__Exercise prompt__:
Give back, word for word, the lines in the listing below from the one holding "k, some r =>" down to the one holding "task there. -/", both ends included.
╭─ Available data
def CollRun.owes (r : CollRun) : List (Nat × Nat × Nat) :=
  let p := r.members.length
  ((List.range p).filter (· != r.rank)).map (fun d => (d, helloChunk, 0))
  ++ (if cOp r.desc = 7 then
        (if p = 1 then [] else (List.range (keyBlocks r.aux (attnKeys r.aux))).flatMap (fun j =>
          (blockOffs (aBytes r.aux)).map (fun o => ((r.rank + 1) % p, j, o))))
      else (List.range p).flatMap (fun d => (List.range r.chunks).flatMap (fun c =>
        (pieceOffs (r.supply r.rank d c).length).map (fun o => (d, c, o)))))

/-- The blocks of its own a participant stages: at step 0, with STAGE_LOCAL set (R223, R226). -/
def CollRun.ownStage (r : CollRun) : List (Nat × Nat × Nat × List Byte) :=
  if cOp r.desc = 7 ∧ bitOf (aFlags r.aux) 1 then
    ((List.range (keyBlocks r.aux (attnKeys r.aux))).filter (fun j =>
      !(bitOf (aFlags r.aux) 0 && decide (leAt r.aux 0x18 4 < blockPos r.aux (attnKeys r.aux) j)))).map (fun j => (r.rank, 0, j, []))
  else []

/-- Starts a listed run whose turn has come, with what its descriptor names read. -/
def collBegin (h t : Nat) (r : CollRun) (s : State) : State :=
  let r := { r with started := true }
  let r := { r with owed := r.owes, stage := r.ownStage }
  setColl h t r s

/-- Reads the layouts or the attention-streaming descriptor, checks them, and begins (R208, R212). -/
def collAux (h t : Nat) (r : CollRun) (s : State) : State :=
  let p := r.members.length
  if cOp r.desc = 6 then
    collRead h t (cAux r.desc) 64 s fun a s =>
      collRead h t (cAux2 r.desc) 64 s fun b s =>
        if layBad a p then collRefuse h t 0x28 s
        else if layBad b p || laysBad a b (cCount r.desc) then collRefuse h t 0x30 s
        else collBegin h t { r with aux := a ++ b } s
  else if cOp r.desc = 7 then
    collRead h t (cAux r.desc) 128 s fun a s =>
      if attnBad a || (p == 1 && leAt a 0xC 4 + leAt a 0x14 4 != leAt a 0x1C 4) then collRefuse h t 0x28 s
      else collBegin h t { r with aux := a } s
  else collBegin h t r s

/-- The sequence count of a participant in a group. -/
def seqCount (g : Group) (rank : Nat) : Nat := Mp.get 0 g.counts rank

/-- Whether a tenant may use a group at a rank (R205). -/
def mayUse (g : Group) (tn rank : Nat) : Bool := g.owner == tn || g.tenants[rank]? == some tn

/-- The order of R114 between two tasks of an engine. -/
def collBefore (a b : Nat × Nat × Graph × Task) : Bool :=
  Waiting.before ⟨a.1, [a.2.1], 0, a.2.2.2.prio, a.2.2.2.tReady, a.2.2.1.seq⟩ ⟨b.1, [b.2.1], 0, b.2.2.2.prio, b.2.2.2.tReady, b.2.2.1.seq⟩

/-- Whether a run that has not started may start: its COLL_SEQ is the count, no task of that COLL_SEQ has failed, and no other of
its group runs at this participant (R212, R216). -/
def collDue (s : State) (ridge : Nat) (r : CollRun) : Bool :=
  match groupByGid s r.gid with
  | none => false
  | some (_, g) => seqCount g r.rank == cSeq r.desc
      && (Mp.get 0 g.failed r.rank == 0 || decide (cSeq r.desc + 1 < Mp.get 0 g.failed r.rank))
      && !(collTasks s ridge).any (fun q => (q.2.2.2.coll.map (fun x => x.started && x.gid == r.gid && x.rank == r.rank)).getD false)

/-- The tasks an engine runs at once, and those before a task in the order of R114 that could start (R214). -/
def collRunning (s : State) (ridge : Nat) : Nat :=
  ((collTasks s ridge).filter (fun q => q.2.2.2.st == tsRunning && (q.2.2.2.coll.map (·.started)).getD false)).length
def collAhead (s : State) (ridge h t : Nat) : Nat :=
  match (collTasks s ridge).find? (fun q => q.1 == h && q.2.1 == t) with
  | none => 0
  | some me => ((collTasks s ridge).filter (fun q => (q.1 != h || q.2.1 != t) && q.2.2.2.st == tsRunning
      && (q.2.2.2.coll.map (fun x => !x.started && collDue s ridge x)).getD false && collBefore q me)).length

/-- A listed run starts if its turn has come and its engine has room; one that the count has passed is refused (R208, R212,
R214). -/
def collGo (h t : Nat) (s : State) : State :=
  match taskOf s h t, collOf s h t with
  | some k, some r =>
    if r.started then s
    else if ((groupByGid s r.gid).map (fun p => decide (cSeq r.desc < seqCount p.2 r.rank))).getD false then collRefuse h t 8 s
    else if collDue s k.unit r && decide (collRunning s k.unit + collAhead s k.unit h t < 32) then collAux h t r s
    else s
  | _, _ => s

/-- Lists a task's run on the engine of a ridge; none if R205 refuses the task there. -/
def collList (h t tn : Nat) (d : List Byte) (g : Group) (n : Nat) (s : State) : Option State :=
  match g.members.idxOf? (partId s n) with
  | none => none
  | some rank =>
    if mayUse g tn rank then
      some (updTask h t (fun k => { k with unit := n, coll := some (blankRun d g.gid g.members rank) }) s)
    else none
╰─
__Solution to the exercise__:
  | some k, some r =>
    if r.started then s
    else if ((groupByGid s r.gid).map (fun p => decide (cSeq r.desc < seqCount p.2 r.rank))).getD false then collRefuse h t 8 s
    else if collDue s k.unit r && decide (collRunning s k.unit + collAhead s k.unit h t < 32) then collAux h t r s
    else s
  | _, _ => s

/-- Lists a task's run on the engine of a ridge; none if R205 refuses the task there. -/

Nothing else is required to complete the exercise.